Why is half of me covered in green stuff that won't come off?
You stripper-danced on a light pole in the quad. It had fresh paint on it.
I was curling my hair today and I looked at my curling iron and thought...
You at least unplugged it right?
It makes me feel uncomfortable and unsafe when he licks my pants
What a good family we'd make, him and I and our kids and his good dick.
I Apparently saved a picture of the Eiffel tower in between 2 pics of his dick. It appears to be the same size. I fucking love Paris.
Wow. This hand sanitizer smells awesome. It's like I just gave a handjob to a fruit basket.

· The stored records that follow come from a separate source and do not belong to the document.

/-- The two entries hold the same, their uses apart. -/
def TcEntry.same (e f : TcEntry) : Bool := { e with used := [] } == { f with used := [] }

/-- The cache with one entry more, or with its uses added to an entry that holds the same. -/
def tcInsert (s : State) (e : TcEntry) : State :=
  { s with tc := if s.tc.any e.same then s.tc.map fun f => if e.same f then f.withUses e.used else f else e :: s.tc }

/-- The cached value `pte` satisfies the read: its entries have been used for the walk's page. -/
def tcUse (s : State) (w : Walk) (q i : Nat) (pte : Word) : State :=
  { s with tc := s.tc.map fun e => if tcServes w q i e && e.pte == pte then e.withUses [w.page i] else e }

/-- The entries that a read leaves in the cache: its own, used for the walk's page, and, of a NAPOT entry, those of the
whole region (R461). An entry is global if it, or one above it, has bit 5 set, whatever its V is: R441 calls the other bits
of an entry with V = 0 don't-cares, and R470 asks for G = 1 only (DESIGN CHOICE, safe: entry 9). -/
def tcAdd (s : State) (w : Walk) (q i : Nat) (g : Bool) (pte : Word) : State :=
  let entry (q : Nat) (used : List (Nat × Nat)) : TcEntry :=
    { stage := w.stage, asid := w.asid, vmid := w.vmid, pteAddr := q, pte := pte,
      global := w.stage != .g && (g || pteBit pte 5), used := used, fenced := [] }
  let s1 := tcInsert s (entry q [w.page i])
  if pteNapot s.cfg w i pte then
    (List.range 16).foldl (fun t j => tcInsert t (entry (q - 8 * (w.vpn 0 % 16) + 8 * j) [])) s1
  else s1

/-- Step 2: the entry at `q`, from memory or from the cache. Where they differ, memory's read would trap, or it would walk
the G stage too, a free value chooses. `mem` is the read of memory with its checks. -/
def pteFetch (s : State) (w : Walk) (q i : Nat) (g : Bool) (mem : State → Nat → Res Word) : Res Word :=
  let cached := tcValues s w q i
  let fromMem : Res Word := (mem s q).bind fun v s1 => .ok v (tcAdd s1 w q i g v)
  match cached with
  | [] => fromMem
  | v0 :: _ =>
    let k := Config.tcChoice s.draws % (cached.length + 1)
    let chosen : Res Word :=
      if k = 0 then (mem (drawn s) q).bind fun v s1 => .ok v (tcAdd s1 w q i g v)
      else .ok (cached.getD (k - 1) v0) (tcUse (drawn s) w q i (cached.getD (k - 1) v0))
    match mem s q with
    | .ok v _ => if w.stage != .vs && cached.all (· == v) then fromMem else chosen
    | _ => chosen

/-! ### Table accesses -/

/-- A page-table entry read at a physical address (R445, R454). Speculative reads touch memory only whose final attributes
make reads idempotent (20_memory R358, R465). -/
def pteRead (r : Req) (w : Walk) (s : State) (m : Mapping) : Res Word :=
  let n := w.pteSize
  if r.spec && !((attributes s.cfg m.pbmt m.pa n).any Region.idempotentReads) then
    .trap (r.exc (accessFault r.acc) 0 none) s
  else
    (checkPhys s r .ptRead .load .S m n n).bind fun _ s1 =>
      (physRead s1 m.pa n).bind fun bs s2 => .ok (ofBytes (orderBytes w.big bs)) s2

/-- The checks of step 7's store; a speculative walk writes only where writes are idempotent (20_memory R358). -/
def pteStorable (r : Req) (w : Walk) (s : State) (m : Mapping) : Res Unit :=
  let n := w.pteSize
  if r.spec && !((attributes s.cfg m.pbmt m.pa n).any Region.idempotentWrites) then
    .trap (r.exc (accessFault r.acc) 0 none) s
  else checkPhys s r .ptWrite .store .S m n n

/-- A page-table entry written with the bits that its use sets (R448 step 7). -/
def pteSet (w : Walk) (s : State) (m : Mapping) (pte : Word) : Res Unit :=
  physWrite s m.pa (orderBytes w.big (bytesOf w.pteSize (pteMark w pte)))

/-! ### The walk -/

/-- What steps 3 to 7 make of an entry. -/
inductive PteUse where
  /-- A page fault. -/
  | fault
  /-- A pointer to the next level. -/
  | table
  /-- A leaf that translates as it is. -/
  | leaf
  /-- A leaf whose A or D bit the hardware sets first. -/
  | mark
  deriving DecidableEq, Repr

/-- Steps 3 to 6 of R448, and step 7 but for its store. -/
def pteUse (c : Config) (r : Req) (w : Walk) (i : Nat) (pte : Word) : PteUse :=
  if !pteValid c w i pte then .fault
  else if !pteLeaf pte then (if i = 0 then .fault else .table)
  else if !pteAllows w pte || !pteAligned w i pte then .fault
  else if pteMarked w pte then .leaf
  else if !c.adUpdate || !mayMark r w pte then .fault
  else .mark

/-- How the walk goes on from an entry: `down` at the next level, with the table's address and whether an entry so far was
global; `mark` is step 7's store and what follows it. -/
def walkOn (s : State) (r : Req) (w : Walk) (i : Nat) (g : Bool) (pte : Word) (down : State → Nat → Bool → Res Mapping)
    (mark : Res Mapping) : Res Mapping :=
  match pteUse s.cfg r w i pte with
  | .fault => .trap (w.fault r) s
  | .table => down s (ptePpn w pte * 4096) (g || pteBit pte 5)
  | .leaf => .ok (leafMapping w i pte) s
  | .mark => mark

/-- `s` with what reads of tables have left since, `t`, but none of the stores. -/
def readsOf (s t : State) : State := { t with mem := s.mem, istale := s.istale, plat := s.plat }

/-- Step 7's compare and store of the entry at `m`, where its checks have passed: one atomic step. If the entry is no longer
the one used, the walk returns to step 2 with what it is now (entry 38), and nothing has been stored unless that one is
marked. `before` is the state before the store was located. A store that is made stays whatever the access comes to (DESIGN
CHOICE, unsafe: entry 49). -/
def pteUpdate (before s : State) (r : Req) (w : Walk) (q i : Nat) (g : Bool) (pte : Word) (m : Mapping)
    (down : State → Nat → Bool → Res Mapping) : Res Mapping :=
  (pteRead r w s m).bind fun now s1 =>
    if now = pte then (pteSet w s1 m pte).bind fun _ s2 => .ok (leafMapping w i pte) s2
    else
      let s2 := tcAdd s1 w q i g now
      walkOn (readsOf before s2) r w i g now down <|
        (pteSet w s2 m now).bind fun _ s3 => .ok (leafMapping w i now) s3

/-- Steps 2 to 8 of R448 at level `i`: `a` is the table's address, `g` whether an entry above was global. `loc` gives the
supervisor physical address of an entry, for a read or (true) for step 7, which uses one address for its checks, its
compare and its store. -/
def walkLevel (r : Req) (w : Walk) (loc : State → Nat → Bool → Res Mapping) (i : Nat)
    (down : State → Nat → Bool → Res Mapping) (s : State) (a : Nat) (g : Bool) : Res Mapping :=
  let q := a + w.vpn i * w.pteSize
  (pteFetch s w q i g fun t p => (loc t p false).bind fun m t1 => pteRead r w t1 m).bind fun pte s1 =>
    walkOn s1 r w i g pte down <|
      (loc s1 q true).bind fun m s2 =>
        (pteStorable r w s2 m).bind fun _ s3 => pteUpdate s1 s3 r w q i g pte m down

Can't keep a straight face around her after she asked me to "make fuck to her."
I saw it and almost just was like "Ice breaker: your penis is massive" but I didn't.
i hate going to her parties because i always know everyone there which means everyone knows my ex which means i wont get laid
My snow day: told Cam, "we're not dating today, we're just roommates." No bra, boxers, drinking whiskey by myself for the past 2 hours, yelling at The Ultimate Fighter reruns from 3 years ago.
She is carving a little coffin out of some wood for her hamster that died. I'm flying home tonight.
FUCK YOU IM DRINKING WINE FROM A BOX
You okay there or need a ride? Maybe a straw for your box
Maybe a straw...
I just walked across town, stoned off my ass and barefoot in 35 degree weather for him to bust five mins in and then apologize 13 times as I got dressed.
I've got two reasons for you to come over later and one of them is pierced.
I Projectile vomited a massive question mark on Brent's bedroom wall. Don't tell him it was me. I want him to play the whodunit game.